Across the entries that follow, how many lines have the word "anchors" in them? Give only the number.
+-------+
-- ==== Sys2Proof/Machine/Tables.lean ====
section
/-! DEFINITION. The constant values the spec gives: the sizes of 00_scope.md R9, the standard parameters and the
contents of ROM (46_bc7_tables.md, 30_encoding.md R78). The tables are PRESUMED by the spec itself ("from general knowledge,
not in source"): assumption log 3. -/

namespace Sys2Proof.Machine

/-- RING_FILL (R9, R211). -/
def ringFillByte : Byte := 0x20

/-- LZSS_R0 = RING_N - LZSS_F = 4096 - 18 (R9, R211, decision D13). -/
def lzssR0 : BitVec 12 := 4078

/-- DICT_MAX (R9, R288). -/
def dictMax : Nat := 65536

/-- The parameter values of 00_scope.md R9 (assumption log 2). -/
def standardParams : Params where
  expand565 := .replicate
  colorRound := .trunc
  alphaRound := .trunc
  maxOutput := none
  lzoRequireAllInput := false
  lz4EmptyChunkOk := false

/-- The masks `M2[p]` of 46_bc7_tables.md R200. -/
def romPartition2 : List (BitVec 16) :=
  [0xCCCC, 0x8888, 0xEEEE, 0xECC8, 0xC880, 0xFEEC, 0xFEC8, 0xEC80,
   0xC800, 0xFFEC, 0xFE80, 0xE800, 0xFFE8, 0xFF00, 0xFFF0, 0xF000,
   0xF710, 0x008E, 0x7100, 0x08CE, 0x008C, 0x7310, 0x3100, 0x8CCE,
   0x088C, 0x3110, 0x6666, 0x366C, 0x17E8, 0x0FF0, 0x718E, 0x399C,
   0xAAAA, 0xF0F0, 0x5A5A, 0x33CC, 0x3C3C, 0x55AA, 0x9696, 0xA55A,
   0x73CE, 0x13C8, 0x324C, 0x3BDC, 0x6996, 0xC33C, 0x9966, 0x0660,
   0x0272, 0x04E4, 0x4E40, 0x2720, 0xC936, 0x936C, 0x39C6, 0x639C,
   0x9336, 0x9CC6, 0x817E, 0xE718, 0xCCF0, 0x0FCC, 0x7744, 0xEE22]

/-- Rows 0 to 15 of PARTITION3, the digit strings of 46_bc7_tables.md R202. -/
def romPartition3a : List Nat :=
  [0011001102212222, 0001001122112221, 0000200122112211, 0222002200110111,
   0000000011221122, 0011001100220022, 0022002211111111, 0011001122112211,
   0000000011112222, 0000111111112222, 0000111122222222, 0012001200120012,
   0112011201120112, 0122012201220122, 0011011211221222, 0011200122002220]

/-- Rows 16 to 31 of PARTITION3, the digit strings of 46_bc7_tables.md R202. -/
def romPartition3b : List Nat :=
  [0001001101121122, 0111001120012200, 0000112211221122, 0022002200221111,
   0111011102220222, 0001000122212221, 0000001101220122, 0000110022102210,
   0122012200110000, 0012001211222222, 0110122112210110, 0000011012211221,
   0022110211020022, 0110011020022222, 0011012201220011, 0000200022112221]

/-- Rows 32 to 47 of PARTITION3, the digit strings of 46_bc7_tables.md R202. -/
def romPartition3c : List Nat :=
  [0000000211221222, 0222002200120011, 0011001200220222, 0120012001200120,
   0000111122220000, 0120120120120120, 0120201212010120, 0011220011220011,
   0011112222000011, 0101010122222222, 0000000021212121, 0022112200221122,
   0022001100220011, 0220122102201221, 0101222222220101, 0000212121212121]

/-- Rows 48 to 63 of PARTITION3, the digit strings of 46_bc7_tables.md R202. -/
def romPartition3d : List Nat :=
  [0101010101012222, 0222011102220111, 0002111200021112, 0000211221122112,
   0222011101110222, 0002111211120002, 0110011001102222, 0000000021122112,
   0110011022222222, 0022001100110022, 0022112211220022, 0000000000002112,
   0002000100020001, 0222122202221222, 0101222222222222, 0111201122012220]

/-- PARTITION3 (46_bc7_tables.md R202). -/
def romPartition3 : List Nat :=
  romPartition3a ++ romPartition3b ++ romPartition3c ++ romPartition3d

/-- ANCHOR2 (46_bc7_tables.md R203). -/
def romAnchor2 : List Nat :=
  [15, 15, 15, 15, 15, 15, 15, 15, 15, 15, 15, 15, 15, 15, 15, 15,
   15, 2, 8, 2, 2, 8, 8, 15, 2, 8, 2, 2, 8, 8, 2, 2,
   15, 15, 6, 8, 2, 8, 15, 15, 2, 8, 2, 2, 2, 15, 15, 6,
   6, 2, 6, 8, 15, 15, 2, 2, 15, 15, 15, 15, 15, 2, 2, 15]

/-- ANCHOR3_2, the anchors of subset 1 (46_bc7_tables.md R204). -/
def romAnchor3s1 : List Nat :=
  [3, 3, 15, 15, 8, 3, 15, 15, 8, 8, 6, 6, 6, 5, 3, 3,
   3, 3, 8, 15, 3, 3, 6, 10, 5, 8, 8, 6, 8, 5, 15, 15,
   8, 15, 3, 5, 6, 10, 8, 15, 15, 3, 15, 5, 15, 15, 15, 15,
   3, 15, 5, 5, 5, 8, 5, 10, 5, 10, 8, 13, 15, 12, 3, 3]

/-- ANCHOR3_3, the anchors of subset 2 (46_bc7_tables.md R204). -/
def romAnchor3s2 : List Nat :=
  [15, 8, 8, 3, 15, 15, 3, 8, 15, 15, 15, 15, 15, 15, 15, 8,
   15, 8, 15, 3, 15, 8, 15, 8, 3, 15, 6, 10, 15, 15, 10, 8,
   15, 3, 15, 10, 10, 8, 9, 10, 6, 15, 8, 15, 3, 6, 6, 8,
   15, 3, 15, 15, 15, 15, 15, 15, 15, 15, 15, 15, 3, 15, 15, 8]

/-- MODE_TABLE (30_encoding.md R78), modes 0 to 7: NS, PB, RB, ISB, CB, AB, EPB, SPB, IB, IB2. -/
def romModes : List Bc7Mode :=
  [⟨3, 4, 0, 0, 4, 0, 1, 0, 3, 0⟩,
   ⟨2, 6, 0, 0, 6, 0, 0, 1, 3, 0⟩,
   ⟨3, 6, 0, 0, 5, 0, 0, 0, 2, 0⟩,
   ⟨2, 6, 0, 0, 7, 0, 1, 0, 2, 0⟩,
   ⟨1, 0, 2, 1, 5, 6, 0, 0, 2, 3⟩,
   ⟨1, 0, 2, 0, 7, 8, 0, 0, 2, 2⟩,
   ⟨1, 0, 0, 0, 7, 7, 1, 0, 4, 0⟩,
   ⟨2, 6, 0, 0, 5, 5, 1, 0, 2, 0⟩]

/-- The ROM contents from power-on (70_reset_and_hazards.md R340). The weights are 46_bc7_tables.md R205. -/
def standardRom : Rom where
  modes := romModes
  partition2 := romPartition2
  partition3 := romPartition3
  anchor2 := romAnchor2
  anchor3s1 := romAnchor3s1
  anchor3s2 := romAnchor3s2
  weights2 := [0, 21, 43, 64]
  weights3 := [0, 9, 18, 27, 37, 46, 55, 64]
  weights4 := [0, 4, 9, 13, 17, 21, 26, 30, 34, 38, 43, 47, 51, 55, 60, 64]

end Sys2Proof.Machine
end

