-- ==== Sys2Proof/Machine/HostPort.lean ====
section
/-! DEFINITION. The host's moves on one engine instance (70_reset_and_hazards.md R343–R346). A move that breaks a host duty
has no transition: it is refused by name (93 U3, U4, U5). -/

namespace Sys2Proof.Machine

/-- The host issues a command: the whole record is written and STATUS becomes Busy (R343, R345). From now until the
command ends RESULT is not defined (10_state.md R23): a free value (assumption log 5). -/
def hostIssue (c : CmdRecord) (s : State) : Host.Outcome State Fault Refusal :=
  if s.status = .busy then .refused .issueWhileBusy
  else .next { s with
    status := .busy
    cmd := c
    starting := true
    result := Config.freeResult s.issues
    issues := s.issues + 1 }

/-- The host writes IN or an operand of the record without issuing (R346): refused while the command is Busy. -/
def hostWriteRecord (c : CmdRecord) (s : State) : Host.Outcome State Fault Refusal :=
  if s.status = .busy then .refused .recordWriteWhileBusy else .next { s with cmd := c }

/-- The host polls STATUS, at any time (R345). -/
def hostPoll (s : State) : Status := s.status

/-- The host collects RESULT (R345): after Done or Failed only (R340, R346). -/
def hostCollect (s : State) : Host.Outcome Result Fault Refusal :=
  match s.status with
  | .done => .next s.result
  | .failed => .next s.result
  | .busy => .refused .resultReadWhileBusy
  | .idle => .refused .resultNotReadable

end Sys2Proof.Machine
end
+-------+
■ **Solution**:
2